Unconstrained: "Ignoring budget constraints, where are the opportunities?"
All modes benefit from constraints preventing unrealistic recommendations. Nobody's going to 10x their LinkedIn spend overnight, even if the model says they should. Bounds like "50% to 200% of current spend" keep recommendations actionable.
Response Curves
The response curves are the most important output. They show:
- Current position on the curve
- Where diminishing returns kick in
- Saturation points by channel
When a channel's curve is nearly flat at current spend levels, that's a clear signal to reallocate budget elsewhere.
Simulation and Forecasting
Models are only useful if people can explore them. Interactive simulation is essential:
Spend Scenario Testing
Users should be able to:
- Adjust channel spend with sliders or inputs
- See predicted outcomes update in real-time
- Compare scenarios side-by-side
- Save scenarios for later reference
The confidence intervals (from the Bayesian posterior) communicate uncertainty—a model isn't very useful if people treat point estimates as gospel.
What-If Analysis
Beyond simple scenarios, enable questions like:
- "What if we cut TV by 20% and move it to digital?"
- "What's the optimal allocation for Q4 given seasonal patterns?"
- "How would results differ with a 10% larger budget?"
Versioning and Reproducibility
A scenario represents a trained model instance with all its artifacts:
- Model configuration used
- Training data snapshot
- Trained model weights
- Generated visualizations
- Optimization results
Each training run creates a new version. The UI shows version history and lets users compare outputs across retrains—useful for debugging when results shift unexpectedly.
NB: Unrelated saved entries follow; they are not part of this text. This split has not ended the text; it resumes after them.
-- ==== Sys2Proof/Machine/State.lean ====
section
/-! DEFINITION. The state of the block (10_state.md R100), as plain data, the reset state (70_reset_and_hazards.md R700), and the reasons a step can stop. -/

namespace Sys2Proof.Machine

/-! ### Errors and faults of the block (60_exceptions.md R600-R602)

Taking one is a next state: the result code is returned or the block halts (R610). They are not the
`Fault` below, which is the machine's own stop. -/

/-- An abnormal outcome with its information. -/
inductive Abnormal where
  /-- 0x01: SendPayload with n + 1 >= 32 -/
  | payloadTooLarge (n : Nat)
  /-- 0x02: WriteAddressRegister with n > 5 -/
  | addressTooLong (n : Nat)
  /-- 0x03: TransmitDMA while the pending-owner token is held -/
  | transactionInProgress
  /-- 0x04: the notification wait of task `t` timed out -/
  | transferTimedOut (t : Nat)
  /-- 0x05: the notification count `v` was not NOTIFY_EXPECTED -/
  | notificationMismatch (v : Nat)
  /-- 0x06: a length outside the operation's range -/
  | invalidLength (n : Nat)
  /-- 0x07: a device register address above 0x1F -/
  | invalidRegister (reg : Byte)
  /-- 0x08: a descriptor that matches no row -/
  | illegalCommand (desc : Word)
  /-- 0x09: an operation issued while task `u`'s operation is active -/
  | busNotSerialized (u : Nat)
  /-- 0x0A: a timer target above 2^W - 1 -/
  | timerTargetOutOfRange (target : Nat)
  /-- fault 0x80: a task writes SPI_DR while TXE = 0 -/
  | txWriteWhileFull (value : Word)
  /-- fault 0x81: a task reads or writes a byte outside ADMIT -/
  | memoryFault (addr : Word)
  /-- fault 0x82: a task's register access refused by 20_memory.md R212 -/
  | badRegisterAccess (off : Byte)
  /-- fault 0x83: a task reads SPI_DR before any byte was received -/
  | unwrittenRead (off : Byte)
  /-- fault 0x09: a direct register access while task `u`'s operation is active -/
  | accessNotSerialized (u : Nat)
deriving DecidableEq, Repr

/-! ### The data path, the lines, the timer, the channels (10_state.md R110-R130) -/

/-- SPI data path state (R110). -/
structure SpiState where
  txbuf : Byte
  txe : Bool
  shreg : Byte
  bsy : Bool
  rxbuf : Option Byte
  rxne : Bool
  ovr : Bool
  txdmaen : Bool
  rxdmaen : Bool
deriving DecidableEq, Repr

/-- Chip-select state (R115). -/
structure CsState where
  asserted : Bool
deriving DecidableEq, Repr

/-- Chip-enable state (R116). -/
structure CeState where
  level : Bool
  oe : Bool
deriving DecidableEq, Repr

/-- IRQ input state (R117). -/
structure IrqState where
  en : Bool
  falling : Bool
  pullup : Bool
  pend : Bool
  pin : Bool
deriving DecidableEq, Repr

/-- Timer state (R120); `count` and `load` are W-bit values, W a launch parameter, and `mtch` is the
spec's `match`. -/
structure TimerState where
  count : Nat
  running : Bool
  load : Nat
  ovfie : Bool
  ovf : Bool
  mtch : Bool
deriving DecidableEq, Repr

/-- The state of one DMA channel (R130). -/
structure DmaChan where
  src : Word
  dst : Word
  cnt : BitVec 16
  en : Bool
  sinc : Bool
  dinc : Bool
  ie : Bool
  done : Bool
  err : Bool
deriving DecidableEq, Repr

/-! ### The sequencer (10_state.md R102-R107, R140-R143) -/

/-- The step labels of ReadByte (42_spi_transport.md R450). -/
inductive RdbLabel where
  | r0 | r1
deriving DecidableEq, Repr

/-- The step labels of TransmitByte (42_spi_transport.md R452). -/
inductive TxbLabel where
  | b0 | b1 | b2 | b3 | b4 | b5 | b6
deriving DecidableEq, Repr

/-- The step labels of TransmitPolling (42_spi_transport.md R454). -/
inductive TxpLabel where
  | p0 | p1 | p2 | p3 | p4 | p5 | p6 | p7 | p8 | p9 | p10 | p11 | p12
deriving DecidableEq, Repr

/-- The step labels of TransmitDMA (42_spi_transport.md R457) and of its abort (R459). -/
inductive TxdLabel where
  | d0 | d1 | d2 | d3 | d4 | d5 | d6 | d7 | d8 | d9 | d10 | d11
  | d12 | d13 | d14 | d15 | d16 | d17 | d18 | d19 | d20 | d21 | d22 | d23
  | t0 | t1 | t2 | t3 | t4 | t5 | t6 | t7 | t8 | t9 | t10
deriving DecidableEq, Repr

/-- The step labels of TriggerPulse (44_frame_sequencer.md R525). -/
inductive PulseLabel where
  | tp0 | tp1 | tp2 | tp3
deriving DecidableEq, Repr

/-- The step labels of InitIO (44_frame_sequencer.md R551). -/
inductive InitLabel where
  | i0 | i1 | i2
deriving DecidableEq, Repr

/-- An operation and its next step's label: the `OpName x Label` of R105. `scs` is SetChipSelect's one
step S0 (40_chip_select.md R410), `copy i` the step C(i) of a copy phase (44_frame_sequencer.md R521). A
copy phase is no operation of R105; that its step stands here, and is the label its Halt event carries
(60_exceptions.md R611), is log 28. -/
inductive Label where
  | rdb (l : RdbLabel)
  | txb (l : TxbLabel)
  | txp (l : TxpLabel)
  | txd (l : TxdLabel)
  | scs
  | pulse (l : PulseLabel)
  | initIO (l : InitLabel)
  | copy (i : Nat)
deriving DecidableEq, Repr

/-- Where a raise happened: at issue, or at a step of an operation. -/
inductive Place where
  | issue
  | step (l : Label)
deriving DecidableEq, Repr

/-- The source of a copy phase (44_frame_sequencer.md R521). -/
inductive ByteSource where
  | lit (bytes : List Byte)
  | mem (a : Word)
deriving DecidableEq, Repr

/-- The `Locals` of R105: the operands of the operation, its loop index `i`, its saved interrupt enable,
its timer target, the notification value it took, and a copy phase's source and destination (the index of
a copy phase stands in its label: log 28). -/
structure Locals where
  n : Nat := 0
  tx : Word := 0
  rx : Word := 0
  byte : Byte := 0
  level : Bool := false
  i : Nat := 0
  saved : Bool := false
  target : Nat := 0
  value : Nat := 0
  dst : Word := 0
  src : ByteSource := .lit []
deriving DecidableEq, Repr

/-- The base operation being run: its next step label and its locals (R105). -/
structure Cur where
  label : Label
  loc : Locals
deriving DecidableEq, Repr

/-- A base operation with its arguments: the `OpName x Args` of a phase (R105). -/
inductive BaseOp where
  | readByte
  | transmitByte (byte : Byte)
  | transmitPolling (n : Nat) (tx rx : Word)
  | transmitDma (n : Nat) (tx rx : Word)
  | setChipSelect (level : Bool)
  | triggerPulse
  | initIO
deriving DecidableEq, Repr

/-- A phase of an operation (R105). -/
inductive Phase where
  | base (op : BaseOp)
  | copy (dst : Word) (src : ByteSource) (n : Nat)
deriving DecidableEq, Repr

/-- The sequencer context of a task (R105). -/
structure Ctx where
  cur : Option Cur
  phases : List Phase
  top : Option Invocation
deriving DecidableEq, Repr

/-- An idle context (R105). -/
def Ctx.idle : Ctx := ⟨none, [], none⟩

/-- What the state holds for each task: `ctx` (R105), `result` (R102), `notify` (R141), `prog` (R143). -/
structure TaskState where
  ctx : Ctx
  result : Option (Byte × Byte)
  notify : Nat
  prog : List Invocation
deriving DecidableEq, Repr

/-- A task at launch: idle, no result, no notification, its program (70_reset_and_hazards.md R700). -/
def TaskState.launch (prog : List Invocation) : TaskState := ⟨Ctx.idle, none, 0, prog⟩

/-! ### History (10_state.md R160) -/

/-- The events a step makes. -/
inductive Event where
  | issue (t : Nat) (desc argTx argRx : Word)
  | result (t : Nat) (code data : Byte)
  | regAcc (a : Agent) (off : Byte) (size : Nat) (dir : Dir) (value : Word)
  | memRd (a : Agent) (addr : Word) (byte : Byte)
  | memWr (a : Agent) (addr : Word) (byte : Byte)
  | exchange (mosi miso : Byte) (csAsserted : Bool)
  | csChange (asserted : Bool)
  | ceChange (level : Bool)
  | tick (countAfter : Nat)
  | radioIrq
  | timeout (t : Nat)
  | halt (e : Abnormal) (t : Nat) (place : Option Place)
deriving DecidableEq, Repr

/-! ### The state -/

/-- Data memory: the bytes of ADMIT that are not 0x00, addresses strictly rising (20_memory.md R201, log 7). -/
abbrev Memory := List Host.Cell

/-- The inputs still to come (the model's own; log 1, 2, 3): the agents that get the next turns, the
MISO bytes of the next exchanges, the next pin levels, and the count of free values taken once a list is
empty. -/
structure Draws where
  agents : List Agent
  miso : List Byte
  pins : List Bool
  taken : Nat
deriving DecidableEq, Repr

/-- The state record of R100, with the launch parameters `par` (00_scope.md R10) and the model's own
fields `draws` and `curTask` (log 19). `tasks` holds the per-task functions of R100, one entry per task. -/
structure State where
  par : Params
  spi : SpiState
  cs : CsState
  ce : CeState
  irq : IrqState
  tmr : TimerState
  dma0 : DmaChan
  dma1 : DmaChan
  dmairq : Bool
  owner : Option Nat
  active : Option Nat
  tasks : List TaskState
  halted : Option Abnormal
  mem : Memory
  hist : List Event
  draws : Draws
  curTask : Nat
deriving DecidableEq, Repr

/-! ### Stops of the machine -/

/-- Why a step has no next state. -/
inductive Fault where
  /-- Raised by every step and every instruction of a halted state: "In a halted state no agent has an
  enabled step" (60_exceptions.md R611). Safe: the block stops too (log 11). -/
  | halted
deriving DecidableEq, Repr

/-- Why a step has no meaning. -/
inductive Refusal where
  /-- Raised by an arm of `exec` whose instruction has no meaning yet; no arm does. Safe. -/
  | notModelled (mnemonic : String)
  /-- Raised by `step` when the launch parameters are ill-formed: "A launch is refused when"
  (70_reset_and_hazards.md R706; 20_memory.md R202). Safe (log 12). -/
  | illFormedLaunch
deriving DecidableEq, Repr

/-! ### Reset (70_reset_and_hazards.md R700) -/

/-- A stopped channel with every register 0. -/
def DmaChan.reset : DmaChan := ⟨0, 0, 0, false, false, false, false, false, false⟩

/-- The state at launch with the given parameters, memory, programs (one per task), pin level and inputs.
`txbuf` and `shreg` are unspecified at reset and 0x00 here (log 5). -/
def State.launch (par : Params) (mem : Memory) (progs : List (List Invocation)) (pin : Bool)
    (draws : Draws) : State where
  par := par
  spi := ⟨0x00, true, 0x00, false, none, false, false, false, false⟩
  cs := ⟨false⟩
  ce := ⟨false, false⟩
  irq := ⟨false, false, false, false, pin⟩
  tmr := ⟨0, false, 0, false, false, false⟩
  dma0 := DmaChan.reset
  dma1 := DmaChan.reset
  dmairq := false
  owner := none
  active := none
  tasks := progs.map TaskState.launch
  halted := none
  mem := mem
  hist := []
  draws := draws
  curTask := 0

/-- The machine right after reset: the launch of `Params.vectors` (log 6) with memory listing nothing
(log 7), one task with an empty program (log 8), the pin high (log 4) and no input listed. -/
def State.reset : State := State.launch Params.vectors [] [[]] true ⟨[], [], [], 0⟩

end Sys2Proof.Machine
end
Visualization Considerations
Bayesian models produce rich outputs that need appropriate visualization:
Posterior distributions: Show uncertainty, not just point estimates. Box plots, violin plots, or credible intervals work well.
Response curves: Interactive charts letting users explore the relationship between spend and outcome.
Attribution over time: How much did each channel contribute week by week?
Comparison views: How does the current allocation compare to optimal?
Consider extracting chart data from model outputs for custom rendering rather than using static images. Interactive charts with tooltips, zooming, and linked brushing improve user understanding.
Lessons Learned
A few things became obvious in hindsight:
Job queue needs persistence. In-memory queues work fine for single-instance deployment, but horizontal scaling requires shared state. Plan for Redis or a cloud task queue from the start.
Cache aggressively. Response curve calculations are deterministic given a trained model. Caching these cuts frontend latency significantly.
Prior elicitation is hard. Setting Bayesian priors is powerful but requires statistical intuition. A wizard that translates "I think Facebook usually returns $1.50 per dollar spent" into proper prior parameters makes this accessible to more users.
Training time expectations. Users expecting instant results need clear communication about why MCMC takes time. Progress indicators with estimated completion help manage expectations.
Key Takeaways
The core insight: the model is the easy part. Bayesian MMM frameworks handle the hard statistics. The work is in everything around it:
- Data pipelines that don't break
- Async job handling that doesn't leak memory
- UIs that translate posterior distributions into actionable recommendations
- Versioning that enables comparison and debugging
If you're considering building something similar:
- Start with the data pipeline. Get that bulletproof before touching the model.
- Design for async training from day one.
- Budget twice as much time for the frontend as you think you'll need—stakeholders have opinions about charts.
- Make priors accessible through good UX rather than requiring statistical expertise.
This post discusses architectural patterns for MMM platforms. For MMM methodology, see resources on Bayesian Marketing Mix Modeling. Open-source frameworks like Google's Meridian, Meta's Robyn, and PyMC-Marketing provide implementations of these concepts.
Note: The patterns discussed here are intentionally generalized, drawn from industry experience but presented as transferable concepts rather than specific proprietary implementations.